For the next 37 years she ruled over her communities, temporal and spiritual. She appears to have done a good job because the many legends about her attest always to her healing (and other mystical) powers. She had a particular propensity for striking springs from barren ground and, it was said, could ripen winter-sown barley – from seed to harvest – within a single day. She even brought the dead back to life on more than one occasion.  And in between these miracles, spent much time dodging the unwanted attentions of lusty chaps. This seems to be a common narrative in the tales of Saxon princesses who opted for a life of chastity. In Milburga’s case, rivers rose up to thwart her pursuers.

Water, then, is a common theme here.

She was still remembered four hundred years after her death. In 1100 when the convent church was undergoing repairs, some human remains were discovered near the altar. With their sweet fragrance and mystic glow they could be none other than the bones of Milburga, and so began the cult that over succeeding centuries brought much pilgrim business to the growing town. Two of our town pubs owe their origins to those times.  

In fact beliefs in Saint Milburga’s powers persisted even into the 20th century. Catherine Milnes Gaskell, who lived in the old Prior’s house not far from the well, tells in her book Spring in a Shropshire Abbey  how one day she met young Fanny Milner, sent by her grandmother to fetch some well water. Grandmother apparently needed it to bathe her eyes so she could read the Sunday scriptures. When questioned further about the well’s potency, Fanny tells Lady Catherine:

“It be blessed water, grandam says, and was washed in by a saint – and when saints meddle with water, they makes, grandam says, a better job of it than any doctor, let him be fit to bursting with learning.”
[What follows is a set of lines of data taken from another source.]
/-- Where a result goes when it becomes visible (R220): an S register, a V register's eight words, an accumulator as VNAR and
BEXP see it, BX (taken, or folded by BEXP), sticky STAT bits, and the control registers that MOVC, IEN, IDIS and RETI write. -/
inductive SeDst where
  | s (i : Nat) (x : SReg)
  | v (i : Nat) (ws : List MWord)
  | acc (k : Nat) (lanes : List (BitVec 48))
  | bx (n : Nat)
  | bxMin (n : Nat)
  | sticky (bits : BitVec 3)
  | stat (v : Word)
  | ie (b : Bool)
  | ipc (v : Word)
  | istat (v : Word)
  | ivec (v : Word)
  deriving DecidableEq, Repr

/-- A result in flight and the slot in which it becomes visible (R220, R221); in issue order. -/
structure Fly where
  due : Nat
  dst : SeDst
  deriving DecidableEq, Repr

/-- A repeat block (R233): its first and last instruction. -/
structure Rep where
  start : Nat
  last  : Nat
  deriving DecidableEq, Repr

/-- A DMA descriptor (R239). -/
structure DmaDesc where
  remote  : Nat
  loc     : Nat
  len     : Nat
  rows    : Nat
  rstride : Int
  lstride : Int
  write   : Bool
  deriving DecidableEq, Repr

/-- A DMA channel (R239 to R241): the running transfer and its requests done, the last response code, and an error not yet
raised. -/
structure DmaCh where
  run  : Option DmaDesc
  done : Nat
  last : Nat
  err  : Bool
  deriving DecidableEq, Repr

def DmaCh.reset : DmaCh := ⟨none, 0, 0, false⟩

/-- A request that a channel had issued when it stopped (R241, R244): its address, its words, and the words a write carries. -/
structure SeLate where
  addr : Nat
  n    : Nat
  ws   : Option (List MWord)
  deriving DecidableEq, Repr

/-- A signal engine (R216, R219). The accumulators are kept twice: as a later VMAC or VACC chains on them and as VNAR and BEXP
see them (R220). -/
structure SEng where
  s      : SMap SReg
  p      : SMap (BitVec 18)
  m      : SMap (BitVec 18)
  l      : SMap (BitVec 18)
  v      : SMap MWord
  chain  : SMap (BitVec 48)
  acc    : SMap (BitVec 48)
  bx     : Nat
  lc0    : Nat
  lc1    : Nat
  pc     : Nat
  sticky : BitVec 3
  ie     : Bool
  ipc    : Nat
  pend   : BitVec 3
  mask   : BitVec 3
  ivec   : Nat
  ticket : Nat
  desc   : List Word
  /-- Issue slots since the start, and the results in flight. -/
  slot   : Nat
  fly    : List Fly
  /-- Delay slots still to issue and the target, if the branch is taken (R232). -/
  br     : Option (Nat × Option Nat)
  outer  : Option Rep
  inner  : Option Rep
  /-- DONE has issued, with these output tokens, and waits to drain (R243). -/
  fin    : Option (List DWord)
  dma0   : DmaCh
  dma1   : DmaCh
  /-- A completion of status ERROR has still to be sent (R246). -/
  owed   : Bool
  deriving DecidableEq, Repr

/-- Registers read 0 and BX is 47 (R249). -/
def SEng.reset : SEng :=
  ⟨[], [], [], [], [], [], [], 47, 0, 0, 0, 0, false, 0, 0, 0, 0, 0, [], 0, [], none, none, none, none, .reset, .reset, false⟩

/-- Engines by die × 48 + engine, data-memory words and program-memory instructions (39 bits, R248) by engine and place, and by
engine the requests that its stopped channels had issued, which a reset of the block does not recall (R249). -/
structure SeSt where
  eng : SMap SEng
  late : SMap (List SeLate)
  dm  : SMap BWord
  pm  : SMap (BitVec 39)
  deriving DecidableEq, Repr

def SeSt.reset : SeSt := ⟨[], [], [], []⟩

/-! ## The dispatcher (10_dispatcher) -/

/-- A firing in a ready list or the re-issue queue (R256): the operation, its epoch, the re-issues used, and the unit it excludes. -/
structure DEntry where
  op    : Nat
  epoch : Nat
  used  : Nat
  excl  : Option Nat
  deriving DecidableEq, Repr

/-- A held ticket (R263). -/
structure Ticket where
  t     : Nat
  live  : Bool
  op    : Nat
  epoch : Nat
  used  : Nat
  unit_ : Nat
  deriving DecidableEq, Repr

/-- A completion waiting in the completion buffer (R271): unit code, ticket, status (0 OK, 1 ERROR, 2 ABORTED), tokens. -/
structure DCpl where
  unit_  : Nat
  ticket : Nat
  status : Nat
  toks   : List DWord
  deriving DecidableEq, Repr

/-- An execution in a core queue (R267), with the completion that its core has written while it is held: the writer's requester ID and
what is sent. -/
structure CqEnt where
  t      : Nat
  op     : Nat
  popped : Bool
  cpl    : Option (Nat × DCpl)
  deriving DecidableEq, Repr

/-- What a die reports in a closing round (R274). -/
structure DReport where
  quiet : Bool
  sent  : Nat
  recv  : Nat
  err   : Nat
  deriving DecidableEq, Repr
Lady Catherine also relates how the well  had once been the focus of more profane pursuits:

It is said that at Much Wenlock on “Holy Thursday”, high revels were held formerly at St. Milburgha’s Well; that the young men after service in church bore green branches round the town, and that they stopped at last before St. Milburgha’s Well. There, it is alleged, the maidens threw in crooked pins and “wished” for sweethearts. Round the well, young men drank toasts in beer brewed from water collected from the church roof, while the women sipped sugar and water, and ate cakes. After many songs and much merriment, the day ended with games such as “Pop the Green Man down”, “Sally Water”, and “The Bull in the Ring”, which games were followed by country dances such as “The Merry Millers of Ludlow”, “John, come and kiss me”, “Tom Tizler”, “Put your smock o’ Monday”…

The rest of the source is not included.